2017 Under 21 Women's Australian Championships

Tournament details
- Host country: Australia
- City: Wollongong
- Teams: 8
- Venue(s): Illawarra Hockey Stadium

Final positions
- Champions: NSW
- Runner-up: WA
- Third place: QLD

Tournament statistics
- Matches played: 24
- Goals scored: 97 (4.04 per match)
- Top scorer(s): Grace Stewart (7 goals)

= 2017 Under 21 Women's Australian Hockey Championships =

2017 sporting event

The 2017 Women's Under 21 Australian Championships was a Field Hockey tournament held in the New South Wales city of Wollongong between 7–14 July 2017.
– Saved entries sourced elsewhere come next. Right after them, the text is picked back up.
/-- A step of tightening (R374): while the average exceeds the budget or the last sample 1.25 times it. -/
def execThrottleTighten (d : Fin 4) (s : State) : Res :=
  let x := s.dieP d
  let exceeds := x.average > x.inForce || 4 * x.sample > 5 * x.inForce
  whenDue (exceeds && !s.dieGone d.val) s
    ((s.modDieP d (fun x => if x.tf < 32 then { x with tf := x.tf + 1 }
        else { x with cap := if x.cap > 1 then x.cap - 1 else 1 })).applyThrottle d)

/-- A step of relaxing (R374): ISSUE_CAP first, then TF. -/
def execThrottleRelax (d : Fin 4) (s : State) : Res :=
  let x := s.dieP d
  whenDue (10 * x.average < 9 * x.inForce && x.throttled && !s.dieGone d.val) s
    ((s.modDieP d (fun x => if x.cap < 8 then { x with cap := x.cap + 1 } else { x with tf := x.tf - 1 })).applyThrottle d)

/-- CRIT_C and HIGH_C as they act. -/
def State.critC (s : State) : Nat := min 115 (s.get PWR_THERM.CRIT_C)
def State.highC (s : State) : Nat := min (s.get PWR_THERM.HIGH_C) s.critC

/-- The hottest sensor of a die (R375). -/
def execTemperatureSample (d : Fin 4) (sensor : Fin 9) (t : BitVec 8) (ms : Bool) (s : State) : Res :=
  let v := signedOf 8 t.toNat
  let arg := t.toNat
  let hot : Bool := v > (s.highC : Int)
  let cool : Bool := v ≤ (s.highC : Int) - 2
  let crit : Bool := v ≥ (s.critC : Int)
  let low : Bool := v < (if s.get HIF_GRADE.TEMP = 1 then (-40 : Int) else 0)
  let x := s.dieP d
  let s1 := (s.put (PWR_DIE.TEMP_MAX d.val) t.toNat).modDieP d (fun x => { x with
    cut := if !ms then x.cut else if x.high && !cool || hot then min 16 (x.cut + 1) else x.cut - 1
    high := hot || (x.high && !cool), crit := crit, low := low, hotAt := sensor.val })
  let s2 := s1.showBudget d
  let s3 := if hot ∧ !x.high then s2.post 0x0903 d.val arg else s2
  let s4 := if crit ∧ !x.crit then s3.toCairn 0x04 (srcDiePower d.val) sevMajor sensor.val else s3
  let s5 := if low ∧ !x.low then s4.post 0x0904 d.val arg else s4
  whenDue (!s.dieGone d.val) s (if v ≥ 120 then s5.dieStops d.val false else s5)

/-- A paced island start is admitted (R376): the first island that started at TF = 4 takes the TF in force, with its join group
(R101). -/
def execCurrentChangeAdmit (s : State) : Res :=
  match s.pwr.paced with
  | [] => notDue s
  | i :: rest =>
    let group := s.joined i
    .next ((s.onPwr (fun p => { p with paced := rest.filter (fun j => !group.contains j) })).forAll group (fun j s =>
      s.setTf j (s.dieP (Fin.ofNat 4 (i / 64))).tf))

/-! ### Monitors (R378–R380) -/

/-- A droop detector has been fired for 10 µs. -/
def execDroopPersists (i : Fin 256) (s : State) : Res :=
  whenDue (s.island i.val).droop s ((s.post 0x0909 i.val).toCairn 0x05 (srcIsland i.val) sevMinor 0)

/-- Operating range of a rail in mV (R370), by its bit in PWR_RAIL_STAT. -/
def railRange : Nat → Nat × Nat
  | 4 => (825, 876) | 5 => (776, 824) | 6 => (873, 927) | 7 => (1164, 1236) | 8 => (1067, 1133) | 9 => (1710, 1890)
  | 10 => (475, 525) | _ => (728, 773)

/-- A sample of a rail (R379). -/
def execRailSample (r : Fin 11) (mv : BitVec 12) (s : State) : Res :=
  let g := railRange r.val
  let ok := g.1 ≤ mv.toNat && mv.toNat ≤ g.2
  let n := if ok then 0 else min 3 (s.pwr.railBad.peek (fun _ => 0) r.val + 1)
  let s1 := s.onPwr (fun p => { p with railBad := p.railBad.poke (fun _ => 0) r.val n })
  let bits := s.get PWR_RAIL_STAT.OK
  .next (if ok then s1.put PWR_RAIL_STAT.OK (setBit bits r.val true)
    else if n = 3 ∧ s.pwr.railBad.peek (fun _ => 0) r.val = 2 then
      (((s1.put PWR_RAIL_STAT.OK (setBit bits r.val false)).putB PWR_RAIL_STAT.OOT true).post 0x0906 r.val mv.toNat).toCairn
        0x03 srcPower sevCritical r.val
    else s1)

/-- A sample of VSENSE_BUS (R380): the converter's code over 1.0 V, times DIV, in units of 100 mV. A swell ends when the
bus is no longer above SWELL_DV. -/
def execBusSample (code : BitVec 12) (s : State) : Res :=
  let div := s.get PWR_BUS_CFG.DIV
  let v := min 4095 (code.toNat * div * 10 / 4096)
  let s1 := s.put PWR_BUS_STAT.NOW v
  let s2 := if s.pwr.busSeen then
      (s1.put PWR_BUS_STAT.MIN (min (s.get PWR_BUS_STAT.MIN) v)).put PWR_BUS_STAT.MAX (max (s.get PWR_BUS_STAT.MAX) v)
    else (s1.put PWR_BUS_STAT.MIN v).put PWR_BUS_STAT.MAX v
  let s3 := s2.onPwr (fun p => { p with busSeen := true })
  whenDue (div != 0) s
    (if s.pwr.swell ∧ v ≤ s.get PWR_BUS_CFG.SWELL_DV then
      (s3.onPwr (fun p => { p with swell := false })).post 0x0908 v 0
     else s3)

def State.busNow (s : State) : Nat := s.get PWR_BUS_STAT.NOW
def State.busOn (s : State) : Bool := s.get PWR_BUS_CFG.DIV != 0 && s.pwr.busSeen

def execBusSagEnter (s : State) : Res :=
  let t := s.get PWR_BUS_CFG.SAG_DV
  whenDue (s.busOn && t != 0 && s.busNow < t && !s.pwr.sag) s
    ((s.onPwr (fun p => { p with sag := true })).post 0x0907 s.busNow 1)

def execBusSagExit (s : State) : Res :=
  whenDue (s.busOn && s.pwr.sag && s.busNow > s.get PWR_BUS_CFG.SAG_DV + 10) s
    ((s.onPwr (fun p => { p with sag := false })).post 0x0907 s.busNow 0)

def execBusSwellTimer (s : State) : Res :=
  let t := s.get PWR_BUS_CFG.SWELL_DV
  whenDue (s.busOn && t != 0 && s.busNow > t && !s.pwr.swell) s
    (((s.onPwr (fun p => { p with swell := true })).post 0x0908 s.busNow 1).toCairn 0x06 srcPower sevMinor s.busNow)

/-- PWR_BUS_STAT.CLR: MIN and MAX become NOW. -/
def execPwrBusStatClr (s : State) : Res := .next ((s.put PWR_BUS_STAT.MIN s.busNow).put PWR_BUS_STAT.MAX s.busNow)
/-- PWR_CNT_CLR clears the droop counters. -/
def execPwrCntClr (s : State) : Res := .next (s.forN 4 (fun d s => s.put (PWR_DROOP_CNT.COUNT d) 0))

/-! ### Rungs (R383–R387) -/

/-- Effective rung of a die: the deeper of the package rung and its own (R383). -/
def State.effective (s : State) (pkg : Nat) (d : Fin 4) : Nat := max pkg (s.dieP d).own
/-- Reports the effective rungs. -/
def State.showRungs (s : State) (pkg : Nat) : State :=
  (s.put PWR_RUNG.CUR pkg).put PWR_DIE_RUNG.CUR ((dies4.map (fun d => s.effective pkg d * 8 ^ d.val)).sum)

/-- A refused rung request: WHY and RUNG_REFUSED (R386). -/
def State.refuseRung (s : State) (r why : Nat) : State := (s.put PWR_RUNG.WHY why).post 0x0902 (r + why * 16)

/-- Bytes the host backing store must take at Dormant: every image with its slot, and the page tables. -/
def State.dormantBytes (s : State) : Nat :=
  s.storeUsed true + s.storeUsed false + (if s.swb.tables = [] then 0 else 8192 + (s.swb.tables.map (fun p => tableSize p.1)).sum)

/-- Why a package rung request is refused (R386); 0 where it is taken. -/
def State.rungWhy (s : State) (r : Nat) : Nat :=
  if r ≥ 5 then 5
  else if !s.flag HIF_STAT.READY then 3
  else if s.flag FLT_STAT.PARKED && r < 3 then 6
  else if r = 4 && s.twinOn then 1
  else if r = 4 && s.dormantBytes > (s.storeRegion false).2 then 2
  else 0

/-- A request for a package rung, from software, a D-state or a wake source (R383, R386). After a power-fail nothing is
taken (R382). -/
def State.requestRung (s : State) (r : Nat) : State :=
  if s.pwr.failed then s
  else
    let why := s.rungWhy r
    if why ≠ 0 then s.refuseRung r why
    else (s.put PWR_RUNG.REQ r).onPwr (fun p => { p with want := some r })

/-- Whether the device is at Lull or deeper, or on its way there. -/
def State.asleep (s : State) : Bool :=
  s.get PWR_RUNG.CUR ≥ 2 || (match s.pwr.run with
    | some m => m.scope == 7 && m.new ≥ 2
    | none => false)

/-- A wake source asks for Run (R386); while PARKED none acts. -/
def State.wake (s : State) : State := if s.asleep && !s.flag FLT_STAT.PARKED then s.requestRung 0 else s
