-- ==== Sys2Proof/Machine/SelfTest.lean ====
section
/-!
DEFINITION. Self-test of units and the maintenance stop (R442–R453).
-/

namespace Sys2Proof.Machine

/-- Whether a unit cannot be named by a test (BAD_UNIT): an invalid code, a unit that has failed or been retired, a die lost
or isolated. An engine of a failed island is out with it. -/
def State.badUnit (s : State) (u : Nat) : Bool :=
  !unitValid u || (s.unit u).state == 4 || (unitCls u ≤ 3 && s.dieGone (unitDie u)) || (match unitCls u with
    | 1 => (s.unit (unitOf 0 (unitDie u) (unitIdx u))).state == 4
    | 3 => !s.pairWorks (bridgeNo (unitDie u) (unitBrg u)) (unitIdx u) || s.pkg.down.contains (bridgeNo (unitDie u) (unitBrg u))
    | 5 => nbit (s.get (HBM_PC_RET.RETIRED (unitDie u))) (unitIdx u) || s.hbm.retiring.contains (unitPc u)
    | _ => false)

/-- What refuses a test or a bypass at its request (R445): IN_USE, NO_SLACK, REFUSED; 0 where nothing does. -/
def State.unitBusy (s : State) (u : Nat) (destroy : Bool) : Nat :=
  match unitCls u with
  | 2 =>
    let held := (List.range 512).any (fun k => let o := s.ownerOf (512 * unitBank u + k); o != 0 && o != 0x400)
    if s.bankReserved (unitBank u) || held then 2 else 0
  | 3 =>
    let br := bridgeNo (unitDie u) (unitBrg u)
    let under := (s.bst.tests.filter (fun t => t.state == 2 && unitCls t.unit == 3 && unitDie t.unit == unitDie u
      && unitBrg t.unit == unitBrg u)).length
    let repairing := (List.range 32).any (fun n => (s.laneGroup (32 * br + n)).repair.isSome)
    if s.working (unitDie u) (unitBrg u) - under < 2 || repairing then 5 else 0
  | 4 => if s.laneOwner (unitIdx u) != 0 then 2 else 0
  | 5 => if destroy then 0 else 6
  | _ => 0

/-- A test or a bypass is queued: its unit takes nothing new from now on (R445, R451). -/
def State.queueTest (s : State) (t : BstTest) : State :=
  let u := t.unit
  let s1 := s.onBst (fun b => { b with tests := b.tests ++ [t] })
  let s2 := if (s1.unit u).state = 0 then s1.modUnit u (fun x => { x with state := 1 }) else s1
  let s3 := match unitCls u with
    | 0 => s2.put (SWB_ISL_STAT.PLACEABLE (unitIsland u)) 0
    | 1 => if t.force then s2 else s2.put (SWB_ISL_STAT.PLACEABLE (unitIsland u)) 0
    | 2 => s2.onSwb (fun w => { w with shutBanks := (w.shutBanks ++ [unitBank u]).eraseDups })
    | _ => s2
  s3.showBst

/-- BST_RUN. -/
def execBstRun (d : Desc) (s : State) : Res :=
  let u := d.f 2 15 0
  s.runDesc d 0x40 (d.only 2 (bitsHL 18 0 + bitsHL 47 32) && d.zeroFrom 3) (fun s =>
    let busy := s.unitBusy u (d.f 2 17 17 == 1)
    if s.badUnit u then s.opDone d 4 0
    else if busy ≠ 0 then s.opDone d busy 0
    else s.queueTest { unit := u, force := d.f 2 16 16 == 1, keepOff := d.f 2 18 18 == 1, desc := d })

/-- BST_ABORT: the oldest test or bypass of the unit ends; without one the code is BAD_UNIT. -/
def execBstAbort (d : Desc) (s : State) : Res :=
  s.runDesc d 0x41 (d.only 2 (bitsHL 15 0) && d.zeroFrom 3) (fun s =>
    match s.bst.tests.find? (fun t => t.unit == d.f 2 15 0) with
    | none => s.opDone d 4 0
    | some t => ((s.abortTest t).opDone t.desc 3 0).opDone d 0 0)

/-- BST_OFFLINE. -/
def execBstOffline (d : Desc) (s : State) : Res :=
  let u := d.f 2 15 0
  s.runDesc d 0x43 (d.only 2 (bitsHL 15 0) && d.zeroFrom 3) (fun s =>
    let busy := s.unitBusy u true
    if s.badUnit u || !canBypass u then s.opDone d 4 0
    else if (s.unit u).state = 3 then s.opDone d 0 0
    else if busy ≠ 0 then s.opDone d busy 0
    else s.queueTest { unit := u, bypass := true, desc := d })

/-- BST_ONLINE: a unit that is OFFLINE returns. -/
def execBstOnline (d : Desc) (s : State) : Res :=
  let u := d.f 2 15 0
  s.runDesc d 0x44 (d.only 2 (bitsHL 15 0) && d.zeroFrom 3) (fun s =>
    if s.badUnit u || (s.unit u).state ≠ 3 then s.opDone d 4 0
    else (((s.unitBack u).post 0x0C03 u).opDone d 0 0).retryQueue)

/-- Whether a test's place is free: one scan test per die, one march test per stack, in the order of the requests (R449). -/
def State.testTurn (s : State) (t : BstTest) : Bool :=
  let same (q : BstTest) : Bool :=
    if unitCls t.unit ≤ 3 then unitCls q.unit ≤ 3 && unitDie q.unit == unitDie t.unit
    else unitCls q.unit == unitCls t.unit && unitDie q.unit == unitDie t.unit
  t.bypass || unitCls t.unit == 4 || !(s.bst.tests.takeWhile (fun q => q != t)).any (fun q => !q.bypass && same q)

/-- Whether an engine is OFF or STOPPED in a context that is there, or its island is out of use (R445). -/
def State.engineFree (s : State) (t : BstTest) : Bool :=
  let i := unitIsland t.unit
  let st := s.islState i
  st == 0 || st == 7 || (t.force && (st == 3 || st == 4) && (s.eng i).state ≤ 1)

/-- Whether a unit's isolation is complete (R445). -/
def State.isolated (s : State) (t : BstTest) : Bool :=
  match unitCls t.unit with
  | 0 => s.islState (unitIsland t.unit) == 0 || s.islState (unitIsland t.unit) == 7
  | 1 => s.engineFree t
  | 2 => !(s.swb.migrations.any (fun m => [(m.srcLoc, m.srcAddr), (m.dstLoc, m.dstAddr)].any (fun p =>
      p.1 == 1 && (p.2 - deepBase) / 0x200000 == unitBank t.unit)))
  | 5 => s.hbmUp (unitDie t.unit) && !s.copiesIn (unitPc t.unit)
  | _ => true

/-- Pages of a bank move to HBM before its test (R445): to a free frame, else to their host backing. -/
def State.emptyBank (s : State) (b : Nat) : State :=
  let here (p : Page) : Bool := p.valid && p.loc == 1 && (p.addr - deepBase) / 0x200000 == b
  let s1 := s.forAll (s.swb.pages.filter here) (fun p s =>
    let rd := s.load p.addr p.size
    let hit (q : Page) : Bool := q.valid && q.same p
    let t := rd.2.2
    let free (t : State) : State := t.own ((p.addr - deepBase) / 4096) (p.size / 4096) 0
    if rd.2.1 then free (t.losePage p)
    else match t.poolFrame p.size with
      | some a => free ((t.sealedWrite 0 rd.1 (spansOf a p.size)).2.modPages hit (fun q => { q with loc := 0, addr := a }))
      | none => (t.pageHome p).getD (free (t.losePage p)))
  (s1.postLost s).showMaps

/-- A unit leaves service: what stood in it is cleared, and an engine in a resident context is OFF meanwhile. `img`,
`sav` and `tab` are the reports of on-die ECC while a pseudo-channel is vacated. -/
def State.takeUnit (s : State) (u : Nat) (img sav tab : List (BitVec 42)) : State :=
  let i := unitIsland u
  match unitCls u with
  | 0 | 1 =>
    let s1 := s.clearUnit u
    if s.islState i = 0 then (s1.put (SWB_ISL_STAT.STATE i) 7).put (SWB_ISL_STAT.PLACEABLE i) 0 else s1
  | 2 => (s.emptyBank (unitBank u)).clearUnit u
  | 5 => (s.vacatePc (unitPc u) img sav tab).clearUnit u
  | _ => s

/-- A unit's isolation ends and its test, or its bypass, begins. -/
def execBstIsolationComplete (u : BitVec 16) (img sav tab : List (BitVec 42)) (s : State) : Res :=
  let u := u.toNat
  match s.bst.tests.find? (fun t => t.unit == u && t.state != 2) with
  | none => notDue s
  | some t =>
    let awake := s.get PWR_RUNG.CUR = 0 && (unitCls u > 3 || s.get PWR_DIE_RUNG.CUR / 8 ^ unitDie u % 8 == 0)
    let s1 := (s.modUnit u (fun x => { x with state := 2 })).takeUnit u img sav tab
    let took : Bool := unitCls u == 1 && s.islState (unitIsland u) != 0 && s.islState (unitIsland u) != 7
    let s2 := s1.onBst (fun b => { b with tests := b.tests.map (fun q =>
      if q = t then { q with state := 2, start := s.now, taken := took } else q) })
    whenDue (s.testTurn t && s.isolated t && s.bst.saddle == 0 && (t.bypass || awake)) s
      (if t.bypass then ((s1.dropTest t).unitOff u).opDone t.desc 0 0 else s2.showBst)

/-- A unit that failed stays out (R446). -/
def State.unitFails (s : State) (u : Nat) : State :=
  let s1 := (s.modUnit u (fun x => { x with state := 4 })).toCairn 0x24 (unitSrc u) sevMajor u
  match unitCls u with
  | 1 => s1.put (SWB_ISL_STAT.PLACEABLE (unitIsland u)) 0
  | 3 => s1.retirePair (bridgeNo (unitDie u) (unitBrg u)) (unitIdx u) [] []
  | 5 => s1.pcGone (unitPc u)
  | _ => s1

/-! ### The maintenance stop (R448) -/

/-- The maintenance stop begins: rings stop, pins are safe, keys are zeroised, every encrypted range is OFF. -/
def State.startSaddle (s : State) : State :=
  let s1 := ((s.relock 3).onBst (fun b => { b with saddle := 2 })).rangesOff true false
  let s2 := (s1.onCry (fun c => { c with slots := [], kwk := [], verdicts := [], arlOld := false })).put CRY_SLOT_STAT.LOADED 0
  let s3 := ((s2.putB CRY_CTL.KWK false).putB CRY_ARL_STAT.KEYED false).showSlots
  (s3.forN 2 (fun k s => s.putB (CRY_IDE_STAT.SECURE k) false)).showBanks

/-- The maintenance stop that waits begins when no test runs. -/
def State.saddleNext (s : State) : State :=
  if s.bst.saddle = 1 ∧ !s.bst.tests.any (fun t => t.state == 2) then s.startSaddle else s

/-- BST_SADDLE. -/
def execBstSaddle (d : Desc) (s : State) : Res :=
  s.runDesc d 0x42 (d.only 2 (bitsHL 7 0) && d.zeroFrom 3) (fun s =>
    if d.f 2 7 0 ≠ 0x5A ∨ s.twinOn then s.opDone d 6 0
    else ((s.opDone d 0 0).onBst (fun b => { b with saddle := 1 })).saddleNext)

/-- The Saddle scan ends: the partitions whose signatures differ from the golden ones, the result, and configuration as for
CFG_RECONF from the ACTIVE slot. -/
def execBstSaddleComplete (sigs : Vector W32 16) (s : State) : Res :=
  let bad := ((List.finRange 16).filter (fun k => sigs[k] != s.bst.part[k])).map (fun k => 2 ^ k.val)
  let mask : BitVec 16 := BitVec.ofNat 16 bad.sum
  let s1 := (s.put BST_SADDLE_RES.RESULT (if mask = 0 then 1 else 2)).put BST_SADDLE_RES.FAIL_MASK mask.toNat
  let s2 := s1.took.logAdd (s1.fresh.toNat % 65536) mask.toNat
  let slot := (pickTable s.lko.tableA s.lko.tableB).map (fun t => activeSlot t 0)
  whenDue (s.bst.saddle == 2) s ((s2.fullReset.onCfg (fun c => { c with forced := slot })).beginConfig)

/-- A test ends: `sig` is its signature, or the number of errors of a lane or march test. -/
def execBstTestComplete (u : BitVec 16) (sig : W32) (s : State) : Res :=
  let u := u.toNat
  match s.bst.tests.find? (fun t => t.unit == u && t.state == 2) with
  | none => notDue s
  | some t =>
    let pass := sig.toNat = if unitCls u ≤ 3 then s.bst.gold.peek (fun _ => 0) u else 0
    let arg := sig.toNat + (s.now - t.start) / 1000 % 2 ^ 32 * 2 ^ 32
    let s1 := ((s.dropTest t).testEnded t (if pass then 0 else 1) sig.toNat).clearUnit u
    let s2 := if !pass then s1.unitFails u else if t.keepOff ∧ canBypass u then s1.unitOff u else s1.unitBack u
    let s3 := s2.complDesc t.desc (if pass then 0 else stOpFail) (if pass then 0 else 1) arg
    .next s3.retryQueue.saddleNext

/-- A write of BST_UNIT_SEL captures a unit's record. -/
def execBstUnitSelWrite (v : W32) (s : State) : Res :=
  let u := fieldOf v 15 0
  let x := s.unit u
  let s1 := (((s.put BST_UNIT_SEL.UNIT u).put BST_UNIT_INFO.STATE x.state).put BST_UNIT_INFO.LAST_RESULT x.result).put
    BST_UNIT_INFO.RUNS x.runs
  .next (((s1.put BST_UNIT_INFO.LAST_SIG x.sig).put BST_UNIT_GOLD.GOLD
    (if unitCls u ≤ 3 then s.bst.gold.peek (fun _ => 0) u else 0)).put BST_UNIT_TIME.NS x.ended)

end Sys2Proof.Machine
end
New South Wales won the tournament by defeating Western Australia 2–1 in the final. Queensland won the bronze medal by defeating South Australia 3–0 in the third and fourth playoff.

==Competition format==

The tournament is divided into two pools, Pool A and Pool B, consisting of four teams in a round-robin format. Teams then progress into either Pool C, the medal round, or Pool D, the classification round. Teams carry over points from their previous match ups, and contest teams they are yet to play.

The top two teams in each of pools A and B then progress to Pool C. The top two teams in Pool C continue to contest the Final, while the bottom two teams of Pool C play in the Third and Fourth-place match.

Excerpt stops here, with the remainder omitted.